◆ Directions for this task ◆
Transcribe, word for word, the line containing "def Pg.JRN : Nat := 18" and each line following it through the end of the listing below. Omit all other lines.

◆ Material for this task ◆
-- ==== Sys2Proof/Machine/RegTable.lean ====
section
/-! DEFINITION. The registers of the control space, field by field: where each lies, how it is accessed and what it holds after reset (Tables 1-10 to 18-5). -/
namespace Sys2Proof.Machine

/-! Page numbers of the blocks (R668, Table 18-1). -/
/-- Page of BSV (R668). -/
def Pg.BSV : Nat := 1
/-- Page of FCL (R668). -/
def Pg.FCL : Nat := 2
/-- Page of EVR (R668). -/
def Pg.EVR : Nat := 3
/-- Page of SEC (R668). -/
def Pg.SEC : Nat := 4
/-- Page of TBS (R668). -/
def Pg.TBS : Nat := 5
/-- Page of HFX instance 0 (R668). -/
def Pg.HFX : Nat := 6
/-- Page of NVT (R668). -/
def Pg.NVT : Nat := 10
/-- Page of SLM (R668). -/
def Pg.SLM : Nat := 11
/-- Page of ING (R668). -/
def Pg.ING : Nat := 12
/-- Page of DGE (R668). -/
def Pg.DGE : Nat := 13
/-- Page of CMP (R668). -/
def Pg.CMP : Nat := 14
/-- Page of CPH (R668). -/
def Pg.CPH : Nat := 15
/-- Page of SGB (R668). -/
def Pg.SGB : Nat := 16
/-- Page of RBE (R668). -/
def Pg.RBE : Nat := 17
/-- Page of JRN (R668). -/
def Pg.JRN : Nat := 18
/-- Page of MPE (R668). -/
def Pg.MPE : Nat := 19
/-- Page of MPC (R668). -/
def Pg.MPC : Nat := 20
/-- Page of FMM (R668). -/
def Pg.FMM : Nat := 21
/-- Page of LDC (R668). -/
def Pg.LDC : Nat := 22
/-- Page of JLK instance 0 (R668). -/
def Pg.JLK : Nat := 23
/-- Page of CPL (R668). -/
def Pg.CPL : Nat := 27
/-- Page of RPL (R668). -/
def Pg.RPL : Nat := 28
/-- Page of HBC (R668). -/
def Pg.HBC : Nat := 29
/-- Page of DDC (R668). -/
def Pg.DDC : Nat := 30
/-- Page of ANX (R668). -/
def Pg.ANX : Nat := 31
/-- Page of CCL (R668). -/
def Pg.CCL : Nat := 32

◆ Response ◆
def Pg.JRN : Nat := 18
/-- Page of MPE (R668). -/
def Pg.MPE : Nat := 19
/-- Page of MPC (R668). -/
def Pg.MPC : Nat := 20
/-- Page of FMM (R668). -/
def Pg.FMM : Nat := 21
/-- Page of LDC (R668). -/
def Pg.LDC : Nat := 22
/-- Page of JLK instance 0 (R668). -/
def Pg.JLK : Nat := 23
/-- Page of CPL (R668). -/
def Pg.CPL : Nat := 27
/-- Page of RPL (R668). -/
def Pg.RPL : Nat := 28
/-- Page of HBC (R668). -/
def Pg.HBC : Nat := 29
/-- Page of DDC (R668). -/
def Pg.DDC : Nat := 30
/-- Page of ANX (R668). -/
def Pg.ANX : Nat := 31
/-- Page of CCL (R668). -/
def Pg.CCL : Nat := 32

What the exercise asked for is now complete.